(Stored data entries)
-- ==== Sys2Proof/Tests/Slice0.lean ====
section
/-! SUPPORT. The model's own tests: the well-formedness smoke tests, the manual's worked examples, single steps of the
block, and for every statement with hypotheses a concrete state and operands that meet them. -/
namespace Sys2Proof.Tests

open Machine

/-! ### Well-formedness: an ill-formed term for each check -/

theorem test_wf_frame_without_items : (Instr.radioFrame ⟨0, [], 0⟩).wf = false := by decide

theorem test_wf_frame_of_17_items : (Instr.radioFrame ⟨0, List.replicate 17 ⟨0, 0, 0⟩, 0⟩).wf = false := by decide

theorem test_wf_demand_without_pairs : (Instr.demand []).wf = false := by decide

theorem test_wf_demand_of_8_pairs : (Instr.demand (List.replicate 8 ⟨0, 0⟩)).wf = false := by decide

theorem test_wf_write_of_a_wrong_length : (Instr.profileWrite 10 [200, 0]).wf = false := by decide

theorem test_wf_read_of_scenes_without_a_scene : (Instr.profileRead 9 none).wf = false := by decide

theorem test_wf_read_of_drive_with_a_scene : (Instr.profileRead 5 (some 0)).wf = false := by decide

theorem test_wf_pattern_of_24_steps : (Instr.patternWrite 1 0 (List.replicate 24 ⟨0, 0, 1, 0⟩)).wf = false := by decide

theorem test_wf_stale_scene : (Instr.slotStale .radio .scene).wf = false := by decide

theorem test_wf_blend_of_range : (Instr.blendStep .range).wf = false := by decide

theorem test_wf_edge_after_no_time : (Instr.hallEdge .fl 0).wf = false := by decide

theorem test_wf_good_length_byte_as_bad : (Instr.badLengthByte 6).wf = false := by decide

theorem test_wf_whole_frame : (Instr.radioFrame ⟨0, [⟨0, 0, 0⟩], 0⟩).wf = true := by decide

/-! ### The manual's worked examples -/

/-- Section 10.6: the nine bytes 0x31 to 0x39 give 0x29B1. -/
theorem test_crc_of_the_manual : crc16 [0x31, 0x32, 0x33, 0x34, 0x35, 0x36, 0x37, 0x38, 0x39] = 0x29B1#16 := by
  decide

/-- Section 2.4's example: raw 2600 gives DRIVE 552. -/
theorem test_map_2600 : demandOf ⟨0, 63, .fn .drive, false, 2048, 1000, 30⟩ .drive 2600 = 552 := by decide

/-- R32's examples: 1500 gives −548, and 548 reversed; 3200 is clamped to 1000; 1800 on DRAG to 0. -/
theorem test_map_examples :
    demandOf ⟨1, 63, .fn .steer, false, 2048, 1000, 0⟩ .steer 1500 = -548
      ∧ demandOf ⟨1, 63, .fn .steer, true, 2048, 1000, 0⟩ .steer 1500 = 548
      ∧ demandOf ⟨1, 63, .fn .steer, false, 2048, 1000, 0⟩ .steer 3200 = 1000
      ∧ demandOf ⟨4, 63, .fn .drag, false, 2048, 1000, 0⟩ .drag 1800 = 0 := by decide

/-- R33: raw 1365 is RANGE LOW, 1366 MID and 2731 HIGH. -/
theorem test_map_range :
    demandOf ⟨5, 63, .fn .range, false, 2048, 1000, 0⟩ .range 1365 = 0
      ∧ demandOf ⟨5, 63, .fn .range, false, 2048, 1000, 0⟩ .range 1366 = 1
      ∧ demandOf ⟨5, 63, .fn .range, false, 2048, 1000, 0⟩ .range 2731 = 2 := by decide

/-- Chapter 4's counter-steer turn: W 280, K 240, outputs 200 and −200. -/
theorem test_counter_steer_turn :
    geometryOf { defaultGeometry with wheelbase := 280, track := 240 } GeometryRec.reset 200 (-200)
      = ⟨⟨584, 1023, 585, 1024⟩, false, false, 1, some 769, 1⟩ := by decide +kernel

/-- Chapter 4's pivot: W 150, K 250, outputs 450 and −450, pivot allowed. -/
theorem test_pivot_turn :
    geometryOf { defaultGeometry with wheelbase := 150, track := 250, pivotAllowed := true } GeometryRec.reset 450 (-450)
      = ⟨⟨-431, 1024, -431, 1024⟩, false, true, 0, some 150, 1⟩ := by decide +kernel

/-- The same pivot at strength 50: 297 and 1024. -/
theorem test_pivot_strength :
    (geometryOf { defaultGeometry with wheelbase := 150, track := 250, pivotAllowed := true, strength := 50 }
      GeometryRec.reset 450 (-450)).ratios = ⟨297, 1024, 297, 1024⟩ := by decide +kernel

/-- R78: an interval of 11 630 µs gives 180 mm/s with the defaults. -/
theorem test_edge_speed : edgeSpeed defaultDrive 11630 = 180 := by decide

/-- Chapter 5's drive chain: DRIVE 600 in MID gives the four commands. -/
theorem test_drive_chain :
    scaledCommand 600 700 1000 584 = 239 ∧ scaledCommand 600 700 1000 1023 = 419
      ∧ scaledCommand 600 700 1000 585 = 239 ∧ scaledCommand 600 700 1000 1024 = 420 := by decide

/-- R119's readings: wheel code 3000, pack code 1640. -/
theorem test_current_readings :
    currentReading ⟨2048, 65000⟩ 3000#12 = 15107 ∧ currentReading ⟨256, 65000⟩ 1640#12 = 21962 := by decide

/-- R121: a code of 3200 on tap 2 reads 7812 mV. -/
theorem test_tap_reading : tapReading 10000 3200#12 = 7812 := by decide

/-- Chapter 7's start: the six tap readings resolve AUTO to 4 cells. -/
theorem test_auto_count :
    autoCount #v[some 3905, some 7812, some 11730, some 15611, some 15640, some 15652] = 4 := by decide

/-- Chapter 8's scarce apportionment, with sync active. -/
theorem test_scarce_apportionment :
    twoPasses ⟨5600, 2000⟩ ⟨19755, 6000⟩ ⟨300, 300⟩ 19240 = ⟨5600, 13340, 300, 0⟩ := by decide

/-- Chapter 9's dimming: wished 1000 under a claim of 450 and a grant of 300. -/
theorem test_dimming : outputLevel 1000 450 300 = 666 := by decide

/-- R46's examples of trim: 500 with −400, and 950 with 1000, at a limit of 150. -/
theorem test_trim :
    clampI (-1000) 1000 (500 + ((-400 : Int) * 150).tdiv 1000) = 440
      ∧ clampI (-1000) 1000 (950 + ((1000 : Int) * 150).tdiv 1000) = 1000 := by decide

/-! ### States for the tests -/

/-- After reset, with the companion LIVE. -/
def liveState : State := State.reset.setComp { State.reset.comp with state := .live, timer := 500 }

/-- The same with the radio LIVE too. -/
def bothLive : State := liveState.setRadio { State.reset.radio with state := .live, timer := 250 }

/-- A parked vehicle with the companion LIVE. -/
def parkedState : State := liveState.setDrive { State.reset.drive with still := 500 }

/-- A slot that holds a value and is TAKEN. -/
def takenAt (v : Int) : Slot := ⟨some v, .taken, 5, 1, 0, some v, true⟩

/-- The companion may be granted DRIVE: a usable slot, and the radio LIVE at rest. -/
def grantable : State := setSlot bothLive .companion .drive (takenAt 0)

/-- DRIVE held by the companion. -/
def granted : State := setGrant grantable .drive ⟨some ⟨100, 0⟩, none⟩

/-- DRIVE part way through a blend that the companion decides. -/
def blending : State := setEff granted .drive ⟨100, .grant, .companion, some ⟨200, 190, 200, 10⟩, 0, 0⟩

/-- The steering at work on a mode change. -/
def steeringIn (st : SteerState) : State :=
  State.reset.setSteering { State.reset.steering with state := st, next := some .crab, heldSteer := 500 }

/-- A channel in RUN. -/
def running : Channel := { Channel.reset 0 with state := .run, overs := 2, timing := true, carry := 49 }

/-- The front left channel as given. -/
def withChannel (c : Channel) : State := setChan State.reset .fl c

/-- An effective DRIVE of 31, the least outside the band. -/
def justOutOfBand : State := setEff (withChannel running) .drive ⟨31, .primary, .radio, none, 31, 31⟩

/-- The winch in a state, at payout count 1 with home KNOWN. -/
def winchIn (st : WinchState) : WinchUnit :=
  { State.reset.winch with
    state := st, known := true, counter := 1, lastPayout := 1, current := 6000, stall := some 395, held := 700 }

/-- The machine with that winch. -/
def winchState (st : WinchState) : State := State.reset.setWinch (winchIn st)

/-- A pack of four cells, sensed once, in a protection state. -/
def sensed (st : ProtState) : State :=
  (State.reset.setSense { State.reset.sense with count := some 4, swept := true, checkDue := true }).setProtection
    { State.reset.protection with state := st, dwell := some 2000, recovery := some 5000, vmin := some ⟨3500, 1⟩ }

• TASK TO COMPLETE:
In the entries above, find the line holding "def liveState : State" and the line holding "state := st, known", then retype exactly those two lines and every line between them, and nothing else.

• REPLY:
def liveState : State := State.reset.setComp { State.reset.comp with state := .live, timer := 500 }

/-- The same with the radio LIVE too. -/
def bothLive : State := liveState.setRadio { State.reset.radio with state := .live, timer := 250 }

/-- A parked vehicle with the companion LIVE. -/
def parkedState : State := liveState.setDrive { State.reset.drive with still := 500 }

/-- A slot that holds a value and is TAKEN. -/
def takenAt (v : Int) : Slot := ⟨some v, .taken, 5, 1, 0, some v, true⟩

/-- The companion may be granted DRIVE: a usable slot, and the radio LIVE at rest. -/
def grantable : State := setSlot bothLive .companion .drive (takenAt 0)

/-- DRIVE held by the companion. -/
def granted : State := setGrant grantable .drive ⟨some ⟨100, 0⟩, none⟩

/-- DRIVE part way through a blend that the companion decides. -/
def blending : State := setEff granted .drive ⟨100, .grant, .companion, some ⟨200, 190, 200, 10⟩, 0, 0⟩

/-- The steering at work on a mode change. -/
def steeringIn (st : SteerState) : State :=
  State.reset.setSteering { State.reset.steering with state := st, next := some .crab, heldSteer := 500 }

/-- A channel in RUN. -/
def running : Channel := { Channel.reset 0 with state := .run, overs := 2, timing := true, carry := 49 }

/-- The front left channel as given. -/
def withChannel (c : Channel) : State := setChan State.reset .fl c

/-- An effective DRIVE of 31, the least outside the band. -/
def justOutOfBand : State := setEff (withChannel running) .drive ⟨31, .primary, .radio, none, 31, 31⟩

/-- The winch in a state, at payout count 1 with home KNOWN. -/
def winchIn (st : WinchState) : WinchUnit :=
  { State.reset.winch with
    state := st, known := true, counter := 1, lastPayout := 1, current := 6000, stall := some 395, held := 700 }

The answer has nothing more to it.